■ Given records:
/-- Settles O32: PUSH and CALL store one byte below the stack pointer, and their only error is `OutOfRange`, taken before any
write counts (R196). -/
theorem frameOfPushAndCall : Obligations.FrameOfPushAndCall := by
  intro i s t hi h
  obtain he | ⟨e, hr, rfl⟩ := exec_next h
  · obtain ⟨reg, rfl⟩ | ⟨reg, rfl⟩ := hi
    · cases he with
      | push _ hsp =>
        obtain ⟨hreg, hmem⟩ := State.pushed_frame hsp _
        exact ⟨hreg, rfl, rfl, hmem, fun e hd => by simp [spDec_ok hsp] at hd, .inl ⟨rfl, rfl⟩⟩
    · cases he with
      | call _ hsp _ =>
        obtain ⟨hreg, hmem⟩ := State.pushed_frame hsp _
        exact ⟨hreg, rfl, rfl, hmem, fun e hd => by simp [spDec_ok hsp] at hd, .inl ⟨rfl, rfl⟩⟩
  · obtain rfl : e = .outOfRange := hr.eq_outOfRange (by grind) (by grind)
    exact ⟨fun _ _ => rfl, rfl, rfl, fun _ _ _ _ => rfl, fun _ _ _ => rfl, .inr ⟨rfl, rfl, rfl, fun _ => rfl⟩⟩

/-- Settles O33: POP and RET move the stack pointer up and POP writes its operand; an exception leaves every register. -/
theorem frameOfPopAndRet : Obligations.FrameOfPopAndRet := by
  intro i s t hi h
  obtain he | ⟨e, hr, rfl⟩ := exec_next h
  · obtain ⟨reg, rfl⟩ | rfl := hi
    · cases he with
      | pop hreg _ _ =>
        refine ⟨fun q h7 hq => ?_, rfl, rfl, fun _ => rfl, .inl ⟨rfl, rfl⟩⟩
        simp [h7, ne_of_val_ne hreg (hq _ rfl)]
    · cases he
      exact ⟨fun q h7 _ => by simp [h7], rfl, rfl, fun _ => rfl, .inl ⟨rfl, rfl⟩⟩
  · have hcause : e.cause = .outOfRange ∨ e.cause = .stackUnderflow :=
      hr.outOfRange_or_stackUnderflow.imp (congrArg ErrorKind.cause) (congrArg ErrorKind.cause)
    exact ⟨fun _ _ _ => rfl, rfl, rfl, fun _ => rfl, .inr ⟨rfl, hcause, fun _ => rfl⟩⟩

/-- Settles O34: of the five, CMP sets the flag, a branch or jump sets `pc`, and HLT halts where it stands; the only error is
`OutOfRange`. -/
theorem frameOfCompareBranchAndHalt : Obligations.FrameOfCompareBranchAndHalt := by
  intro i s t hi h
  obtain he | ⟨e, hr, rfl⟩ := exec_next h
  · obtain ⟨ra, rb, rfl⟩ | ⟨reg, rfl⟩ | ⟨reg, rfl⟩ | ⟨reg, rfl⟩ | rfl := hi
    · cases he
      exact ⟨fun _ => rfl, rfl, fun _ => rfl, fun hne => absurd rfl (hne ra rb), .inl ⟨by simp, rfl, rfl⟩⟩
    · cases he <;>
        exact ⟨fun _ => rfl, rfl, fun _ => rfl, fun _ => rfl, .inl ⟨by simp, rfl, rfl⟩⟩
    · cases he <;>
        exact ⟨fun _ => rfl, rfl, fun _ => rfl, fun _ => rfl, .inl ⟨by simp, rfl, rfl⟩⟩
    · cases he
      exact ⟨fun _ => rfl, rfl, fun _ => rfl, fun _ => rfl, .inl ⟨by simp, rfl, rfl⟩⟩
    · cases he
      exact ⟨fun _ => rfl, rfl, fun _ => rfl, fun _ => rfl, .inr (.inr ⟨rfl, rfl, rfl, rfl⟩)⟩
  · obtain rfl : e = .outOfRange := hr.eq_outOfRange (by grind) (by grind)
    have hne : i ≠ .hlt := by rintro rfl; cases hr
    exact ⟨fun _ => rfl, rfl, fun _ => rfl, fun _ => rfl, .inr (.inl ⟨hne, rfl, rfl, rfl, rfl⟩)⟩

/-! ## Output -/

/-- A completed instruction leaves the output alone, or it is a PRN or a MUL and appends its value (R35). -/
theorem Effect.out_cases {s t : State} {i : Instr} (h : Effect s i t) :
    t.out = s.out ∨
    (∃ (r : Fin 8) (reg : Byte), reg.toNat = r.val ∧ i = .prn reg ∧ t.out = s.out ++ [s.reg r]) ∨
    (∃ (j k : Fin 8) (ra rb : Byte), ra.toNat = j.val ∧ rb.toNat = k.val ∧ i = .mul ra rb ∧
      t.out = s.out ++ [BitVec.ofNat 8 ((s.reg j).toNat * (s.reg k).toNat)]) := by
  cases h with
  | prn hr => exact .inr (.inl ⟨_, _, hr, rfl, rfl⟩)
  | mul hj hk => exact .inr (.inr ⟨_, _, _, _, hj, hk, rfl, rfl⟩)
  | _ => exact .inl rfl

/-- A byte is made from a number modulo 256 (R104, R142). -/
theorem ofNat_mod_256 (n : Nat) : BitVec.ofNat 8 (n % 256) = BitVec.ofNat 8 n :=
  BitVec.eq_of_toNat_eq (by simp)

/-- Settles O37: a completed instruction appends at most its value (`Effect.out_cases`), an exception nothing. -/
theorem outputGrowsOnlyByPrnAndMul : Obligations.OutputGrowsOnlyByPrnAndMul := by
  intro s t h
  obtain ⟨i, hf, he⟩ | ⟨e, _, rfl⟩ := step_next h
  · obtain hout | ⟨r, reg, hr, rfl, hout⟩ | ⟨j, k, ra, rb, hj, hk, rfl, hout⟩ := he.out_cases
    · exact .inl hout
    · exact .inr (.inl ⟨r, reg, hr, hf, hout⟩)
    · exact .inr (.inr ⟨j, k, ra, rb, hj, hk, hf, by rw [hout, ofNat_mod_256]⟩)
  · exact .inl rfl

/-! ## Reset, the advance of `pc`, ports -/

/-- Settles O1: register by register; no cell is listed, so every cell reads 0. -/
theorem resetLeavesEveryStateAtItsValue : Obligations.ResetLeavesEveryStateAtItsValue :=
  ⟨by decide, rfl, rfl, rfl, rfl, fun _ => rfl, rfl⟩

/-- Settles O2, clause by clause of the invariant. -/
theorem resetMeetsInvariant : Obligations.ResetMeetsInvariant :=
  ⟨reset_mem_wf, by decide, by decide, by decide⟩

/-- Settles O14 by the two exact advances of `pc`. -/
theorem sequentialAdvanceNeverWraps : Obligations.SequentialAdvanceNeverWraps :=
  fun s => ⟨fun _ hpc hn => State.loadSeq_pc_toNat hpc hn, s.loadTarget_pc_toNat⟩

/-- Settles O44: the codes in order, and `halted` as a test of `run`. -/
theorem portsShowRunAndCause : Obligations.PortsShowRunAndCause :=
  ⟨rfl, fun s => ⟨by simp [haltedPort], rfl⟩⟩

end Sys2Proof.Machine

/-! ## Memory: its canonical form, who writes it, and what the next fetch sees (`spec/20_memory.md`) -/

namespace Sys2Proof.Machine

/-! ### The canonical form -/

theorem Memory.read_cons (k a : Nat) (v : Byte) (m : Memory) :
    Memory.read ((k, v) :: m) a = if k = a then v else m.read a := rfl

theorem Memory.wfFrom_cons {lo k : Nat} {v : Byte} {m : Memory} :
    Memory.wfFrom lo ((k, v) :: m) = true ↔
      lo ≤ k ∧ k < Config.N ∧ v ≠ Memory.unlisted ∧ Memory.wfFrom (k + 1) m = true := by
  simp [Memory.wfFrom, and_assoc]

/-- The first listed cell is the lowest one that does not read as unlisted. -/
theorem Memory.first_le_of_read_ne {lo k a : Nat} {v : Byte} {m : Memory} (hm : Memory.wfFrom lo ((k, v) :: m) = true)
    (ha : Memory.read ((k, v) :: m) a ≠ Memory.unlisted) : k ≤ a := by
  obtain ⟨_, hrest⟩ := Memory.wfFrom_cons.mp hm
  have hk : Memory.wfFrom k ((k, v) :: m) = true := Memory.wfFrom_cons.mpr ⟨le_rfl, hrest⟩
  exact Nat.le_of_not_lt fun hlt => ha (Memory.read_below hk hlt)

■ Exercise description: Copy out, exactly and alone, the lines of the entries above between the ones holding "simp [h7, ne_of_val_ne" and "hr.outOfRange_or_stackUnderflow.imp (congrArg ErrorKind.cause)", inclusive.

■ Solution for this task:
        simp [h7, ne_of_val_ne hreg (hq _ rfl)]
    · cases he
      exact ⟨fun q h7 _ => by simp [h7], rfl, rfl, fun _ => rfl, .inl ⟨rfl, rfl⟩⟩
  · have hcause : e.cause = .outOfRange ∨ e.cause = .stackUnderflow :=
      hr.outOfRange_or_stackUnderflow.imp (congrArg ErrorKind.cause) (congrArg ErrorKind.cause)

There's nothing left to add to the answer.